*Excerpts from a dataset*
-- ==== Sys2Proof/Machine/Expert.lean ====
section
/-! DEFINITION. The expert paging unit (R183 to R187, R391, R392), work deques and stealing (R192, R193, R393). -/

namespace Sys2Proof.Machine

-- Requests

/-- The usable placements of a lookup, the entry itself first (R185); of a replica that is named directly, itself alone (R196). -/
def State.placements (s : State) (n : Nat) (replicas : Bool) : List Nat :=
  let e := s.entry n
  (if ertUsable e then [n] else []) ++
    (if replicas && ertXid e = n then
      (List.range 3).filterMap fun i => match ertRep e i with
        | some r => if ertUsable (s.entry r) && ertPasid (s.entry r) = ertPasid e then some r else none
        | none => none
     else [])

/-- A record parks on an entry (R186): result 2, or 3 when its layby is full or no layby is free. -/
def State.park (s : State) (n : Nat) (p : Parked) : Nat × State :=
  let e := s.entry n
  if ertLv e then
    let l := s.layby (ertLayby e)
    if 1024 ≤ l.recs.length then (3, s) else (2, s.setLayby (ertLayby e) { l with recs := l.recs ++ [p] })
  else
    match leastBelow (fun j => !(s.layby j).bound) 512 with
    | none => (3, s)
    | some j =>
      let s := s.setEntry n (ertSet (ertSet e 6 6 1) 18 10 j)
      (2, s.setLayby j { bound := true, rel := ertRel e, entry := n, recs := [p] })

/-- A lookup or a park (R185): the result and the record. -/
def State.lookup (s : State) (look : Bool) (n : Nat) (r : BitVec 128) (u t : Nat) : (Nat × BitVec 128) × State :=
  let e := s.entry n
  let p := s.placements n look
  if ertPasid e = 0 || ertPasid e ≠ (s.launch u).pasid then ((4, r), s)
  else
    match p[ertRr e % p.length]? with
    | some v =>
      let s := s.setEntry n (ertSet e 9 8 ((ertRr e + 1) % 4))
      let d := s.entry v
      if ertPin d = 65535 then ((3, r), s)
      else
        let s := s.setEntry v (ertSet (ertSet d 79 64 (ertPin d + 1)) 95 80 0)
        ((if v = n then 0 else 1, recResolved r (ertHaddr d) v), s)
    | none =>
      let (res, s) := s.park n { launch := u, tile := t, record := r, released := false }
      let s := if look && res = 2 && ertState e = 0 && !ertFerr e then s.startMove n false else s
      ((res, r), s)

/-- An unpin (R185, R392). -/
def State.unpin (s : State) (n u : Nat) : Nat × State :=
  let e := s.entry n
  if ertPasid e = 0 || ertPasid e ≠ (s.launch u).pasid then (4, s)
  else if ertPin e = 0 then (5, s.setEntry n (ertSet e 7 7 1))
  else
    let s := s.setEntry n (ertSet e 79 64 (ertPin e - 1))
    (0, if ertUsable e then s.releaseLayby n else s)

/-- A request of the table replaced. -/
def State.setReq (s : State) (k : Nat) (r : ExpertReq) : State :=
  { s with expert := s.expert.map fun e => if e.1 = k then (k, r) else e }

/-- EXPERT_REQUEST (R185): request `n` reaches the unit, which applies it as one step. -/
def State.expertRequest (s : State) : Option State :=
  match s.expert.find? fun e => e.1 = s.inp.n with
  | some (k, r) =>
    if r.reply.isSome then none
    else
      match r.kind with
      | .look =>
        let q := s.lookup true r.entry r.record r.launch r.tile
        some (q.2.setReq k { r with reply := some q.1 })
      | .park =>
        let q := s.lookup false r.entry r.record r.launch r.tile
        some (q.2.setReq k { r with reply := some q.1 })
      | .unpin =>
        let q := s.unpin r.entry r.launch
        some (q.2.setReq k { r with reply := some (q.1, r.record) })
  | none => none

/-- EXPERT_REQUEST (R185). -/
def execExpertRequest (s : State) : Host.Outcome State Fault Refusal := event State.expertRequest s

/-- A write whose hold keeps what the strand already waits with. -/
def holdAs (a : Await) (m : M Unit) : M Unit := fun s =>
  match m s with
  | .error (.wait _ k) => .error (.wait a k)
  | r => r

/-- The address of a record: own scratchpad, 16-byte aligned (R391). -/
def recordAddr (x : FmtE) : M Word := do
  let s ← get
  let a := s.gReg x.a.toNat + (BitVec.ofNat 20 (x.cb 19 0)).signExtend 64
  let _ ← ownAddr a 16 16
  pure a

/-- A request sent to the unit, its strand Blocked until the reply (R392). -/
def sendExpert (k : ExpertKind) (n : Nat) (r : BitVec 128) : M Unit := do
  let s ← get
  let id := s.fresh
  upd fun s =>
    let s := s.newId.2
    { s with expert := s.expert ++ [(id, { kind := k, entry := n, record := r, launch := s.me.launch, tile := s.myTile,
                                            isA := s.cur.isA, ctx := s.curX })] }
  waitM (.expert id none)

/-- The two words of a record stored by the strand in one step, once no hold stands. -/
def storeRecord (a : Word) (r : BitVec 128) : M Unit := do
  match ← place a 16 .write with
  | .key k _ => upd fun s => (s.store k 8 (r.toNat % 2 ^ 64) false).store (k + 8) 8 (r.toNat / 2 ^ 64) false
  | _ => pure ()

/-- `xlook` and `xpark` (R391, R392). -/
def lookBody (k : ExpertKind) (x : FmtE) : M Unit := do
  let s ← get
  match s.me.await with
  | .expert _ (some (res, r)) => do
    if res ≤ 1 then do
      let a ← recordAddr x
      holdAs s.me.await (storeRecord a r)
    else pure ()
    writeS x.d (w64 res)
  | .expert n none => waitM (.expert n none)
  | _ => do
    let a ← recordAddr x
    let ws ← readWords a 2
    let n := (s.gReg x.b.toNat).toNat
    if 16383 < n then writeS x.d 4 else sendExpert k n (BitVec.ofNat 128 (joinWords ws))

/-- `xlook` (R391). -/
def execXlook (x : FmtE) (s : State) : Host.Outcome State Fault Refusal := native (.xlook x) (lookBody .look x) s

/-- `xpark` (R391). -/
def execXpark (x : FmtE) (s : State) : Host.Outcome State Fault Refusal := native (.xpark x) (lookBody .park x) s

/-- `xrel` (R391, R392): performed after the strand's earlier accesses to the weights (R272). -/
def xrelBody (x : FmtE) : M Unit := do
  let s ← get
  match s.me.await with
  | .expert _ (some (res, _)) => writeS x.d (w64 res)
  | .expert n none => waitM (.expert n none)
  | _ => do
    let n := (s.gReg x.a.toNat).toNat
    if 16383 < n then writeS x.d 4
    else do
      earlierM
      sendExpert .unpin n 0

/-- `xrel` (R391). -/
def execXrel (x : FmtE) (s : State) : Host.Outcome State Fault Refusal := native (.xrel x) (xrelBody x) s

/-- ERT_AGEING (R181): every RESIDENT entry without a pin ages by 1. -/
def State.ertAgeing (s : State) : Option State :=
  if s.now < s.ertTick + 65536 then none
  else some { s with
    ertTick := s.ertTick + 65536
    ert := s.ert.map fun (e : Nat × Ert) =>
      (e.1, if ertState e.2 = 2 && ertPin e.2 = 0 then ertSet e.2 95 80 (min 65535 (ertAge e.2 + 1)) else e.2) }

/-- ERT_AGEING (R181). -/
def execErtAgeing (s : State) : Host.Outcome State Fault Refusal := event State.ertAgeing s

-- Commands of the firmware (R183)

/-- The fields that `CONFIG` takes from an image: in order with no reserved bit set, addresses aligned, a size (R183). -/
def imageOk (v : BitVec 512) : Bool :=
  fld v 511 365 = 0 && fld v 319 312 = 0 && fld v 255 248 = 0 && fld v 191 168 = 0 && fld v 127 112 = 0 && fld v 63 58 = 0 &&
    1 ≤ fld v 111 96 && fld v 311 256 % 65536 = 0 && fld v 247 192 % 65536 = 0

*Work item*
Proceeding from the line containing "def State.lookup (s" through the line containing "let (res, s)", transcribe the lines above exactly, both end lines included.

*Task output*
def State.lookup (s : State) (look : Bool) (n : Nat) (r : BitVec 128) (u t : Nat) : (Nat × BitVec 128) × State :=
  let e := s.entry n
  let p := s.placements n look
  if ertPasid e = 0 || ertPasid e ≠ (s.launch u).pasid then ((4, r), s)
  else
    match p[ertRr e % p.length]? with
    | some v =>
      let s := s.setEntry n (ertSet e 9 8 ((ertRr e + 1) % 4))
      let d := s.entry v
      if ertPin d = 65535 then ((3, r), s)
      else
        let s := s.setEntry v (ertSet (ertSet d 79 64 (ertPin d + 1)) 95 80 0)
        ((if v = n then 0 else 1, recResolved r (ertHaddr d) v), s)
    | none =>
      let (res, s) := s.park n { launch := u, tile := t, record := r, released := false }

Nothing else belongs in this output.